DVD Review: FRANKENSTEIN—75th Anniversary Edition

Title: FRANKENSTEIN—75th Anniversary Edition

Year of Release—Film: 1931

Year of Release—DVD: 2006

DVD Label: Universal Studios Home Entertainment


It is by no means hyperbole to describe James Whale’s 1931 classic FRANKENSTEIN as the most important Horror Film in the genre’s history. While the release of Tod Browning’s DRACULA nine months previously had created the American Horror Film, as well as established Universal Studios as the Horror studio, it was FRANKENSTEIN’s release in November 1931 that gave the genre what it needed for lasting permanence… a cinematic masterpiece.

Though I love the Browning DRACULA, and recognize its importance, it doesn’t compare to FRANKENSTEIN in terms of script and direction.

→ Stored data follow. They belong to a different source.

-- ==== Sys2Proof/Machine/Envelope.lean ====
section
/-! DEFINITION. Envelopes and flits, router ports and buffers, hop and end-to-end credits, and delivery into a tile's
pigeonholes and landings (R109 to R112, R128 to R136, R152, R153, R283, R455). -/

namespace Sys2Proof.Machine

/-! ## The envelope (R130 to R133) -/

def envDest (e : Env) : TileId := fieldAt e 0 16
def envQueue (e : Env) : Byte := fieldAt e 16 8
def envKind (e : Env) : Nat := bitsAt e 24 4
def envVc (e : Env) : Nat := bitsAt e 28 2
def envSession (e : Env) : BitVec 16 := fieldAt e 32 16
def envTenant (e : Env) : BitVec 12 := fieldAt e 48 12
def envLast (e : Env) : Bool := bitAt e 60
def envRegistered (e : Env) : Bool := bitAt e 61
def envReplay (e : Env) : Bool := bitAt e 62
def envBypass (e : Env) : Bool := bitAt e 63
def envPosition (e : Env) : BitVec 24 := fieldAt e 64 24
def envWave (e : Env) : Byte := fieldAt e 88 8
def envSource (e : Env) : TileId := fieldAt e 96 16
def envGroup (e : Env) : BitVec 16 := fieldAt e 112 16

def setDest (e : Env) (d : TileId) : Env := putField e 0 d
def setQueue (e : Env) (q : Byte) : Env := putField e 16 q
def setSource (e : Env) (d : TileId) : Env := putField e 96 d

/-- Virtual channel of a KIND (R131). -/
def kindVc (k : Nat) : Nat := if k = 1 ∨ k = 2 ∨ k = 3 then 1 else if k = 4 then 2 else if k = 5 ∨ k = 6 ∨ k = 9 then 3 else 0

/-- A template the post engine refuses (R132): reserved KIND, multicast group above 255, reserved bits set. -/
def templateBad (e : Env) : Bool :=
  decide (envKind e ≥ 0xA) || (envKind e == 4 && bitsAt e 120 8 != 0) || bitsAt e 30 2 != 0

/-- The envelope of a send (R118, R255, R256): the template, with SESSION and TENANT of the wave when its SESSION is 0, the
wave's sequence, position and replay flag, and the flags POST gives. -/
def buildEnv (tmpl : Env) (c : WaveCtx) (position : BitVec 24) (bypass registered last : Bool) (src : TileId) : Env :=
  let e := if envSession tmpl = 0 then putField (putField tmpl 32 c.session) 48 c.tenant else tmpl
  let e := putField e 28 (BitVec.ofNat 2 (kindVc (envKind e)))
  let e := putField (putField (putField (putField e 60 (bit last)) 61 (bit registered)) 62 (bit c.replay)) 63 (bit bypass)
  putField (putField (putField e 64 position) 88 c.wave) 96 src

/-- The envelope of a credit parcel to the tile that regains the credit (R112, R133). -/
def creditEnv (src dst : TileId) (q : Byte) (group : BitVec 16) (wave : Byte) : Env :=
  BitVec.ofNat 128 (dst.toNat + q.toNat * 2 ^ 16 + 5 * 2 ^ 24 + 3 * 2 ^ 28 + wave.toNat * 2 ^ 88 + src.toNat * 2 ^ 96 +
    group.toNat * 2 ^ 112)

/-! ## Ports, buffers and hop credits (R128, R129, R134) -/

def portNo : Port → Nat
  | .loc => 0
  | .north => 1
  | .east => 2
  | .south => 3
  | .west => 4

/-- Port of an encoded field: 0 local, 1 north, 2 east, 3 south, 4 west (R144, R150). -/
def portOf : Nat → Option Port
  | 0 => some .loc
  | 1 => some .north
  | 2 => some .east
  | 3 => some .south
  | 4 => some .west
  | _ => none

def portCode (p : Port) : BitVec 3 := BitVec.ofNat 3 (portNo p)

def opposite : Port → Port
  | .loc => .loc
  | .north => .south
  | .east => .west
  | .south => .north
  | .west => .east

/-- The tile beyond a port; none off the array. -/
def neighbour (t : TileId) (p : Port) : Option TileId :=
  match p with
  | .loc => some t
  | .north => if tileY t = 0 then none else some (tileAt (tileX t) (tileY t - 1))
  | .east => if tileX t = 255 then none else some (tileAt (tileX t + 1) (tileY t))
  | .south => if tileY t = 255 then none else some (tileAt (tileX t) (tileY t + 1))
  | .west => if tileX t = 0 then none else some (tileAt (tileX t - 1) (tileY t))

/-- Key of an input port and virtual channel. -/
def bufKey (p : Port) (vc : Nat) : Nat := 4 * portNo p + vc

Whale’s direction has a style, a fluidity, and a power that is missing from Browning’s wooden, stagey direction on DRACULA.
A comparison of the scenes that serve to introduce us to the respective monster in each film illustrates the difference in directorial style. In DRACULA, we first see Lugosi as the Count as he greets Renfield at the top of the stairway. The scene is static and uninvolving; it is left to the power of Lugosi’s performance and presence, and one line—“Listen to them… children of the night. What music they make!” to impress upon the viewer a sense of the impending evil about to descend upon poor Renfield.

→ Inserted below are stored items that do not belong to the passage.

-- ==== Sys2Proof/Machine/Post.lean ====
section
/-! DEFINITION. Moving data, waiting and signalling: POST, REDUCE, the post engine's start and retirement of a descriptor,
TAKE, CLAIM, RELEASE, WAIT, CARD, YIELD and HALT (R112 to R123, R233, R254 to R260, R264, R265, R457, R567). -/

namespace Sys2Proof.Machine

/-! ## POST and REDUCE (R117, R237, R255 to R257) -/

/-- Put a descriptor in the queue: wait while it is full, or while an earlier instruction that has not retired writes a line of
its source, or reads or writes a line of its destination (R117, R237). -/
def enqueue (d : Desc) (src dst : List LineRange) (x : Tile) : Attempt :=
  match rangesFault unitPost (src ++ dst) with
  | some e => .fault x e
  | none =>
    if x.unretired src dst then .wait x .rangeBusy
    else if x.queueFull then .wait x .descriptorQueue
    else .done { x with descq := x.descq ++ [d] }

/-- Lines or blocks of a POST. -/
def postLines (f : PostOps) : Nat := f.lines.toNat + 1

/-- Template index: TMPL, or s[ST] (R255); none above 63. -/
def templateNo (f : PostOps) (x : Tile) : Option Nat :=
  let n := if f.treg then (x.sreg f.st).toNat else f.tmpl.toNat
  if n > 63 then none else some n

/-- BYPASS of a send (R255). -/
def bypassOf (f : PostOps) (x : Tile) : Bool := if f.byp = 1 then true else if f.byp = 2 then false else x.ctx.bypass

/-- POSITION of a send: the context's plus s[SP] (R255). -/
def positionOf (sp : BitVec 5) (x : Tile) : BitVec 24 := x.ctx.position + (x.sreg sp).setWidth 24

def copyDesc (f : PostOps) (w : BitVec 64) (x : Tile) : Desc :=
  { op := .copy, smem := f.smem, dmem := f.dmem, src := x.line f.as, dst := x.line f.ad, blocks := postLines f, reg := false,
    last := false, bypass := false, position := 0, tmpl := 0, ctx := x.ctx, pc := x.pc, word := w }

def sendDesc (f : PostOps) (op : DescOp) (n : Nat) (w : BitVec 64) (x : Tile) : Desc :=
  { op := op, smem := f.smem, dmem := 0, src := x.line f.as, dst := 0, blocks := postLines f, reg := f.reg, last := f.last,
    bypass := bypassOf f x, position := positionOf f.sp x, tmpl := n, ctx := x.ctx, pc := x.pc, word := w }

def execPostCopy (t : TileId) (f : PostOps) (s : State) : Out :=
  tileExec (.postCopy t f) t (fun x =>
    enqueue (copyDesc f (Instr.postCopy t f).word x) [⟨f.smem, x.line f.as, postLines f⟩] [⟨f.dmem, x.line f.ad, postLines f⟩] x) s

def execPostSend (t : TileId) (f : PostOps) (s : State) : Out :=
  tileExec (.postSend t f) t (fun x =>
    match templateNo f x with
    | none => outOfRange x unitPost
    | some n =>
      enqueue (sendDesc f .send n (Instr.postSend t f).word x)
        [⟨f.smem, x.line f.as, postLines f * (if f.reg then 2 else 1)⟩] [] x) s

def execPostPull (t : TileId) (f : PostOps) (s : State) : Out :=
  tileExec (.postPull t f) t (fun x =>
    match templateNo f x with
    | none => outOfRange x unitPost
    | some n => enqueue (sendDesc f .pull n (Instr.postPull t f).word x) [] [] x) s

def execPostCircularRequest (t : TileId) (f : PostOps) (s : State) : Out :=
  tileExec (.postCircularRequest t f) t (fun x =>
    match templateNo f x with
    | none => outOfRange x unitPost
    | some n => enqueue (sendDesc f .circular n (Instr.postCircularRequest t f).word x) [] [] x) s

/-- REDUCE: lines of the working buffer into the tree of the template's GROUP; a template of another KIND is illegal (R257). -/
def execReduce (t : TileId) (f : ReduceOps) (s : State) : Out :=
  tileExec (.reduce t f) t (fun x =>
    let k := envKind (Tbl.get 0 x.templates f.tmpl.toNat)
    let n := f.lines.toNat + 1
    if k = 0 ∨ k > 3 then illegal x
    else enqueue { op := .reduce, smem := memWb, dmem := 0, src := x.line f.as, dst := 0, blocks := n, reg := false,
                   last := false, bypass := x.ctx.bypass, position := positionOf f.sp x, tmpl := f.tmpl.toNat, ctx := x.ctx,
                   pc := x.pc, word := (Instr.reduce t f).word } [wbRange (x.line f.as) n] [] x) s

/-! ## Starting a descriptor (R112 to R114, R117, R121, R132, R178, R567) -/

/-- The template of a descriptor: a served pull's own envelope, or the table's (R118). -/
def descTemplate (d : Desc) (x : Tile) : Env :=
  match d.env with
  | some e => e
  | none => Tbl.get 0 x.templates d.tmpl

/-- Range a descriptor reads. -/
def descSource (d : Desc) : List LineRange :=
  match d.op with
  | .pull => []
  | .circular => []
  | _ => [⟨d.smem, d.src, d.blocks * (if d.reg then 2 else 1)⟩]

/-- Range a descriptor writes on its own tile. -/
def descDest (d : Desc) : List LineRange := if d.op = .copy then [⟨d.dmem, d.dst, d.blocks⟩] else []

/-- The envelope fault of a descriptor (R114, R132, R567): a bad template; a destination that is not in the placement. -/
def descEnvFault (d : Desc) (x : Tile) : Option TileFault :=
  if d.op = .copy ∨ d.env ≠ none then none
  else
    let e := descTemplate d x
    let q := envQueue e
    let notPlaced : Option TileFault := some (.mem 5 3 (BitVec.ofNat 16 q.toNat) unitPost)
    if templateBad e then some (.net 1 0 (BitVec.ofNat 16 d.tmpl) unitPost)
    else if d.op = .pull ∨ d.op = .circular then
      if 16 ≤ q.toNat ∧ q.toNat < 32 ∧ (Tbl.get ({} : Landing) x.landings (q.toNat - 16)).valid then none else notPlaced
    else if d.op = .send ∧ envKind e ≠ 4 then
      if 32 ≤ q.toNat ∧ q ≠ 0xF0 ∧ q ≠ 0xF1 then notPlaced
      else if q.toNat < 16 ∧ (creditIndex x (envDest e) q).isNone then notPlaced
      else none
    else none

/-- Ownership of the slab a descriptor touches: a session access under KIND 0x7 or 0x8, else a placement access (R177). -/
def descOwnFault (family : BitVec 16) (d : Desc) (x : Tile) : Option TileFault :=
  let k := envKind (descTemplate d x)
  let a : Access := if d.op = .send ∧ (k = 7 ∨ k = 8) then .sessionRead d.ctx.session d.ctx.tenant else .placement d.ctx.tenant
  let src := match descSource d with
    | r :: _ => if r.mem = memSlab then ownCheck a family x unitPost r.first r.count else none
    | [] => none
  match src with
  | some e => some e
  | none => if d.op = .copy ∧ d.dmem = memSlab then ownCheck (.placement d.ctx.tenant) family x unitPost d.dst d.blocks else none

/-- The credit-table entry a descriptor spends from: none where hop credits alone govern (R112, R153). A multicast whose group
has no entry goes under hop credits alone: the spec gives no other rule for it (DESIGN CHOICE, log entry 144). -/
def descCredit (d : Desc) (x : Tile) : Option Nat :=
  let e := descTemplate d x
  if d.op ≠ .send ∨ d.env ≠ none then none
  else if envKind e = 4 then groupIndex x (envGroup e)
  else if envQueue e < 16 then creditIndex x (envDest e) (envQueue e)
  else none

/-- Block i of a descriptor is a registered pair: REG and an A16 high parcel (R255). -/
def blockIsPair (d : Desc) (x : Tile) (i : Nat) : Bool :=
  let l := x.readLine d.smem (d.src + 2 * i)
  d.reg && Line.fmt l == fmtA16 && !Line.isLow l

/-- The descriptor holds the credits its next block needs (R112). -/
def creditReady (d : Desc) (x : Tile) : Bool :=
  match descCredit d x with
  | none => true
  | some i => decide ((Tbl.get ({} : CreditEntry) x.credits i).held ≥ (if blockIsPair d x d.done then 2 else 1))

/-- Count a credit wait once (R113): each wait of a descriptor, from the block it holds up to the block that goes, counts one
(DESIGN CHOICE, log entry 52). -/
def countStall (d : Desc) (x : Tile) : Desc × Tile :=
  if d.stalled then (d, x) else ({ d with stalled := true }, { x with creditStalls := satAdd x.creditStalls 1 })

/-- The post engine works: it goes on after a fault only with descriptors that have started (R267). -/
def State.postRuns (s : State) (t : TileId) : Bool :=
  (s.block (tileBlock t)).pstate == .active &&
  !((s.tile t).seq == .held && (s.tile t).heldWave == none)

/-- DESCRIPTOR_START: the head of the queue starts, waits, or faults. -/
def execDescriptorStart (t : TileId) (i : Intrusion) (s : State) : Out :=
  let x := s.tile t
  match x.descq with
  | [] => .next s
  | d :: rest =>
    if !s.postRuns t || decide (x.running.length ≥ 4) then .next s
    else match descEnvFault d x with
    | some e => .next (takeFaultAt t e d.pc d.word s)
    | none => match rangesFault unitPost (descSource d ++ descDest d) with
    | some e => .next (takeFaultAt t e d.pc d.word s)
    | none => match descOwnFault (s.familyOf d.ctx.session) d x with
    | some e => .next (takeFaultAt t e d.pc d.word s)
    | none =>
      if x.sbBlocks (descSource d) (descDest d) then .next s
      else if !creditReady d x then
        let r := countStall d x
        .next (s.putTile t { r.2 with descq := r.1 :: rest })
      else
        let y := intrude (noSlots i) x
        match intrusionStops i unitPost with
        | some e => .next (takeFaultAt t e d.pc d.word (s.putTile t y))
        | none =>
          let z : Tile := { y with descq := rest, running := y.running ++ [{ d with stalled := false }] }
          .next (s.putTile t (match d.circ with | some n => startCircular t n z | none => z))

/-! ## Running and retiring a descriptor (R117, R120, R255, R567) -/

/-- One step of a running descriptor. -/
inductive DescStep where
  | moved (d : Desc) (x : Tile)
  | stuck (d : Desc) (x : Tile)
  deriving DecidableEq, Repr

/-- The envelope of a descriptor's parcel. -/
def descEnv (t : TileId) (d : Desc) (x : Tile) (registered last : Bool) : Env :=
  match d.env with
  | some e => putField e 60 (bit last)
  | none => buildEnv (descTemplate d x) d.ctx d.position d.bypass registered last t

/-- Payload of a pull request (R567). -/
def pullPayload (d : Desc) (x : Tile) : Line :=
  let q := envQueue (descTemplate d x)
  if d.op = .circular then mkWords fmtU32 [BitVec.ofNat 32 (2 + q.toNat * 65536), BitVec.ofNat 32 d.src, 0]
  else mkWords fmtU32 [BitVec.ofNat 32 (1 + d.smem.toNat * 256 + q.toNat * 65536), BitVec.ofNat 32 d.src,
    BitVec.ofNat 32 (d.blocks - 1)]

Whale, conversely, was able to project the power and significance of the moment well before his creature even entered the scene. As Henry Frankenstein and Dr. Waldeman converse quietly about Frankenstein’s “failure” with the monster, you hear, softly at first, in the background, but growing louder, the shuffling footsteps of the monster. Where Browning treated sound almost as an afterthought on DRACULA, Whale wove sound into the fabric of the film, making it part of the experience. Then the door opens, and a huge, misshapen figure lumbers into the chamber, and his face is revealed in a series of increasingly close jump cuts. When originally shown, this was considered so frightening that theaters warned those with weak constitutions to avoid the film. While that was largely marketing hype, 1930’s style, there’s no denying the power and impact of the scene, even 75 years later. Nor can you deny the effectiveness and quality of the film as a whole.

There’s nothing to say about this two-disc set that I haven’t already said about its fraternal twin, the DRACULA 75th Anniversary Edition. The artwork on the case is gorgeous; the print is beautiful; it’s truly a great set.

While not as loaded as the DRACULA 75th Anniversary Edition, fans have plenty to choose from in this two-disc set. The best of those choices is the documentary KARLOFF: THE GENTLE MONSTER. This biographical look at Boris Karloff is far too short to do justice to its subject, but you do get a good sense of Karloff, the actor. I wish they had spent some time exploring William Pratt, the cultured son of British aristocrats, and how he became Horror’s most recognizable and revered icon.

Also included is the Monster Tracks feature that I discussed in the DRACULA review, as well as UNIVERSAL HORRORS, the Kenneth Branagh-narrated documentary that explores every facet of the Universal Monster Movies of the 1930’s and ‘40’s. Other features from the FRANKENSTEIN Legacy set are included, guaranteeing you get your money’s worth on this set.
This is without question the ultimate DVD treatment of Whale’s FRANKENSTEIN thus far released, and is a superb example of just what can be done with a 75-year old film. This is almost universally recognized as the greatest Horror film ever produced, and you cannot consider yourself even a casual fan of the genre if you don’t have this film in your collection. While the $26.95 list price is expensive, at least by my standards, its well worth the price to own this movie, and you can find it cheaper. Deep Discount has it for less than $20, a significant savings.

Whatever the price where you find it, buy it. No one should miss seeing, or owning, this movie.